Unfortunately, I have some concerns.
The Cole Kmet Problem
I write this knowing that (1) tight ends have as tough of a development curve as any position group, (2) development wasn’t going to be linear — even with the pedigree of being the 2020 Draft class’ TE1, and (3) the Bears safe-guarded Kmet from getting too much thrown at him by signing free agents Jimmy Graham and Demetrius Harris. But with all that said, Kmet is still in a tough place.
Through five games, Kmet is TE3 on the depth chart. That’s unsurprising because there was an assumption the Bears would bring him on slowly. But playing just 30.9 percent of offensive plays and being out-snapped by Harris by a 147-104 count says a lot about where Kmet is on the development path. What’s even more concerning is that Kmet hasn’t been used much as a receiver, which was supposed to be one of his strengths coming out of school.
According to Pro Football Focus’ data, Kmet has played on just 34 pass plays in which he wasn’t used as a pass-blocker.
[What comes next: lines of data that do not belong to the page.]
-- ==== Sys2Proof/Machine/Operands.lean ====
section
/-! DEFINITION. The operand forms, and each instruction family's effect over them: what every meaning of a family
calls. A state given to these has PC already past the instruction (10_state.md R106). -/

namespace Sys2Proof.Machine

/-- `src8(r)`: a register, or the byte at HL read once through the MMU (40_alu8.md R400). -/
def readOperand (o : Operand8) (s : State) : Byte :=
  match o with
  | .reg r => getReg r s
  | .atHl => read8 (getHl s) s

/-- Writing an r8 operand: a register, or the byte at HL through the MMU (30_encoding.md R303). -/
def writeOperand (o : Operand8) (v : Byte) (s : State) : State :=
  match o with
  | .reg r => setReg r v s
  | .atHl => write8 (getHl s) v s

/-- The address of a high-page form, `0xFF00 + n` (30_encoding.md R308). -/
def highPage (n : Byte) : Word := 0xFF00#16 + zext16 n

/-! ### 8-bit arithmetic and logic -/

/-- An ALU operation on A and a value; CP leaves A (40_alu8.md R403 to R426). -/
def aluValue (op : AluOp) (v : Byte) (s : State) : State :=
  let r := aluCompute op s.cpu.a v s.cpu.f.c
  match op with
  | .cp => setFlags r.flags s
  | _ => setFlags r.flags (setReg .a r.res s)

/-- An ALU operation on A and an r8 operand. -/
def aluOperand (op : AluOp) (o : Operand8) (s : State) : State := aluValue op (readOperand o s) s

/-- INC r, INC (HL) (40_alu8.md R427, R428). -/
def incOperand (o : Operand8) (s : State) : State :=
  let r := inc8 (readOperand o s) s.cpu.f
  setFlags r.flags (writeOperand o r.res s)

/-- DEC r, DEC (HL) (40_alu8.md R429, R430). -/
def decOperand (o : Operand8) (s : State) : State :=
  let r := dec8 (readOperand o s) s.cpu.f
  setFlags r.flags (writeOperand o r.res s)

/-! ### 16-bit arithmetic -/

/-- ADD HL,rr (41_alu16.md R450). -/
def addHlPair (p : Pair) (s : State) : State :=
  let r := addHl16 (getHl s) (getPair p s) s.cpu.f
  setFlags r.2 (setPair .hl r.1 s)

/-- INC rr (41_alu16.md R451). -/
def incPair (p : Pair) (s : State) : State := setPair p (getPair p s + 1#16) s

/-- DEC rr (41_alu16.md R452). -/
def decPair (p : Pair) (s : State) : State := setPair p (getPair p s - 1#16) s

/-- ADD SP,e8 (41_alu16.md R453). -/
def addSpDisp (e : Byte) (s : State) : State :=
  let r := addSp16 s.cpu.sp e
  setFlags r.2 (setSp r.1 s)

/-- LD HL,SP+e8 (41_alu16.md R454). -/
def ldHlSpDisp (e : Byte) (s : State) : State :=
  let r := addSp16 s.cpu.sp e
  setFlags r.2 (setPair .hl r.1 s)

/-! ### Rotates, shifts and bits -/

/-- A CB shift or rotate of an r8 operand: read, write, then the CB flags (42_rotate_shift_bit.md R505 to R520). -/
def rotOperand (op : RotOp) (o : Operand8) (s : State) : State :=
  let r := rotCompute op (readOperand o s) s.cpu.f.c
  setFlags r.flags (writeOperand o r.res s)

/-- RLCA, RRCA, RLA, RRA: Z is forced to 0 (42_rotate_shift_bit.md R501 to R504). -/
def rotA (op : RotOp) (s : State) : State :=
  let r := rotCompute op s.cpu.a s.cpu.f.c
  setFlags { r.flags with z := false } (setReg .a r.res s)

/-- BIT b: flags only (42_rotate_shift_bit.md R521, R522). -/
def bitOperand (b : Nat) (o : Operand8) (s : State) : State := setFlags (bitFlags b (readOperand o s) s.cpu.f) s

/-- RES b (42_rotate_shift_bit.md R523, R524). -/
def resOperand (b : Nat) (o : Operand8) (s : State) : State := writeOperand o (clearBit (readOperand o s) b) s

/-- SET b (42_rotate_shift_bit.md R525, R526). -/
def setOperand (b : Nat) (o : Operand8) (s : State) : State := writeOperand o (setBitAt (readOperand o s) b) s

/-! ### Loads -/

/-- LD between r8 operands: the source is read before the destination is written (44_loads.md R600, R602, R603). -/
def ldOperand (d o : Operand8) (s : State) : State := writeOperand d (readOperand o s) s

/-- A load of A from an address (44_loads.md R605, R606, R609, R611, R613). -/
def loadA (a : Word) (s : State) : State := setReg .a (read8 a s) s

/-- A store of A at an address (44_loads.md R607, R608, R610, R612, R614). -/
def storeA (a : Word) (s : State) : State := write8 a s.cpu.a s

/-- LD (HL+),A and LD (HL-),A: the store, then HL moved by `d` (44_loads.md R615, R616). -/
def storeAThenMove (d : Word) (s : State) : State := setPair .hl (getHl s + d) (storeA (getHl s) s)

/-- LD A,(HL+) and LD A,(HL-): the load, then HL moved by `d` (44_loads.md R617, R618). -/
def loadAThenMove (d : Word) (s : State) : State := setPair .hl (getHl s + d) (loadA (getHl s) s)

/-! ### Control -/

/-- JR's target: PC plus the signed displacement (43_control.md R553). -/
def jumpRelative (e : Byte) (s : State) : State := setPc (s.cpu.pc + sext16 e) s

/-- `push16(PC); PC <- t` (43_control.md R555, R559). -/
def callTo (t : Word) (s : State) : State := setPc t (push16 s.cpu.pc s)

/-- `PC <- pop16()` (43_control.md R557). -/
def returnPop (s : State) : State := setPc (popValue s) (popSp s)

/-- A conditional form: its effect where the condition holds, nothing otherwise (43_control.md R551, R554, R556, R558). -/
def whenCond (cc : Cond) (effect : State → State) (s : State) : State :=
  if condHolds cc s.cpu.f then effect s else s

/-- PUSH rr (43_control.md R561). -/
def pushPair (p : StackPair) (s : State) : State := push16 (getStackPair p s) s

/-- POP rr and POP AF (43_control.md R562, R563). -/
def popPair (p : StackPair) (s : State) : State := setStackPair p (popValue s) (popSp s)

end Sys2Proof.Machine
end

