-- ==== Sys2Proof/Machine/BitOps.lean ====
section
/-! DEFINITION. The meanings of BIT, RES and SET (42_rotate_shift_bit.md R521 to R526). Each is given the state with
PC past the instruction (10_state.md R106). -/

namespace Sys2Proof.Machine
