-- ==== Sys2Proof/Machine/Dispatch.lean ====
section
/-! DEFINITION. The dispatch: one arm per constructor of `Instr`. -/

namespace Sys2Proof.Machine
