-- ==== Sys2Proof/Laws/Launch.lean ====
section
/-! SUPPORT. The laws of launching: which launches are declined for a failed load, which variant a header type selects,
and what the state a launch starts from holds. -/

namespace Sys2Proof.Machine

/-- A launch with an image that could not be loaded is declined, whatever else it brings. -/
theorem launch_loadFailed {i : LaunchInput} (h : loadFailed i = true) : launch i = .refused .loadFailure := if_pos h

/-- The header type selects a variant exactly up to 3. -/
theorem mbcKindOf_eq (multicart : Bool) (t : Byte) :
    mbcKindOf multicart t
      = if t.toNat > 3 then none
        else some (if t.toNat = 0 then .noMbc else if multicart then .mbc1Multicart else .mbc1) := by
  revert t
  cases multicart <;> decide

/-- What every launch state holds, whichever mode it starts from. -/
theorem launchState_keeps (boot rom : Memory 8) (n : Nat) (k : MbcKind) (p : Params) :
    (launchState boot rom n k p).arrays = (State.powerOn boot rom n k p).arrays ∧
    (launchState boot rom n k p).ppu = (State.powerOn boot rom n k p).ppu ∧
    (launchState boot rom n k p).mbc = (State.powerOn boot rom n k p).mbc ∧
    (launchState boot rom n k p).params = p := by
  unfold launchState
  split <;> exact ⟨rfl, rfl, rfl, rfl⟩

/-- The cartridge image of the state a launch starts from. -/
theorem launched_rom (rom : List Byte) (kind : MbcKind) (i : LaunchInput) (k : Nat) :
    Memory.read (launched rom kind i).arrays.rom k = rom.getD k 0#8 := by
  unfold launched
  rw [(launchState_keeps _ _ _ _ _).1]
  exact Memory.read_ofList rom k

/-- Its boot ROM: the bytes brought, as far as the array goes. -/
theorem launched_bootrom (rom : List Byte) (kind : MbcKind) (i : LaunchInput) (k : Nat) :
    Memory.read (launched rom kind i).arrays.bootrom k = if k < 256 then i.bootRom.bytes.getD k 0#8 else 0#8 := by
  unfold launched
  rw [(launchState_keeps _ _ _ _ _).1]
  refine (Memory.read_ofList _ k).trans ?_
  simp only [List.getD_eq_getElem?_getD, List.getElem?_take]
  split <;> rfl

/-- Its memory is canonical. -/
theorem launched_canonical (rom : List Byte) (kind : MbcKind) (i : LaunchInput) :
    (launched rom kind i).MemoryCanonical := by
  have h := powerOn_canonical (Memory.ofList (i.bootRom.bytes.take 256)) (Memory.ofList rom) rom.length kind i.params
    (Memory.wf_ofList _ _ (List.length_take_le _ _)) (Memory.wf_ofList _ _ (Nat.le_refl _))
  obtain ⟨ha, hp, -, -⟩ := launchState_keeps (Memory.ofList (i.bootRom.bytes.take 256)) (Memory.ofList rom) rom.length
    kind i.params
  exact MemoryCanonical_congr ha (congrArg Ppu.fb hp) h

end Sys2Proof.Machine
end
On those plays in which he has run out into patterns, Kmet has just three targets and one 12-yard reception. Meanwhile, Harris has ran out into patterns 50 times, has eight catches, and 30 receiving yards. Those aren’t sparkling numbers by any stretch. But it makes me itchy thinking about how Harris is supposed to be an in-line blocking “Y” tight end and is getting more action in the passing game than a projected multi-purpose tight end.
Careers aren’t made in five games. But that Kmet isn’t getting in-game development reps and isn’t doing much with the small sample of snaps he is getting is concerning right now.
So, What’s the Solution?
The easy answer is to get Kmet more playing time. But be careful what you wish for, because you might not like what you get.
For instance, Kmet got 21 snaps in last Thursday’s win against the Buccaneers. That’s good, especially after Head Coach Matt Nagy said the 15 snaps Kmet was in on simply wasn’t enough. But in those snaps, he had more penalties (1) than targets, catches, and receiving yards combined (0). That’s not good. However, the only way for Kmet to reach his potential is for him to keep plugging away. Which means Nagy must continue to throw Kmet into situations and push his threshold. Sometimes, trial by fire can be a good thing.
Take for example this rep highlighted by JJ Stankevitz of NBC Sports Chicago:
I asked #Bears TE coach Clancy Barone why he said rookie Cole Kmet is playing "fantastic" even though he only has 1 catch through 5 games. He specifically brought up how Kmet blocked Jason Pierre-Paul (No. 90) on the first play of Thursday's game. pic.twitter.com/prggUvWJSJ
— JJ Stankevitz (@JJStankevitz) October 13, 2020
Kmet has started three games already, in part, because he is an able-bodied blocker. He isn’t great at it yet, but as we see in the .gif embedded above, being a willing participant and having a 6-6, 253-pound frame can go a long way toward helping.
Two weeks ago, Barone said he thought Kmet’s implementation into the passing game would’ve happened by now.
“In the the pass game, we can’t really predict where the ball is going to go,” Barone said, via the Sun-Times. “We don’t have ‘him’ routes where you just throw the ball to him. A lot of it depends on the coverages and the protection and things like that.”
Of course the Bears don’t have plays designed to force-feed the ball to Kmet. But he’s also not on the field enough to make an impact as a pass-catcher. But I suppose the important takeaway there is that Kmet’s lack of production isn’t being done by design. That’s a relief.
My mind keeps coming back to the idea that more success Kmet has as a blocker will lend itself to more snaps as a pass-catcher. It’s not a foreign concept that the Bears’ current usage could be used to get him some burn in the passing game. For example, using heavy personnel for a play action pass that gets Kmet open into a pattern because an over-aggressive team plays the run too hard. It’s a thought.
In the end, the Bears need production from an offense that is scratching and clawing just to get 20 points. And that they’re not getting it from the 43rd overall pick in the most recent draft isn’t helping matters. But at least we’ve isolated problems and potential solutions. It’s up to Chicago’s coaches to put it into action.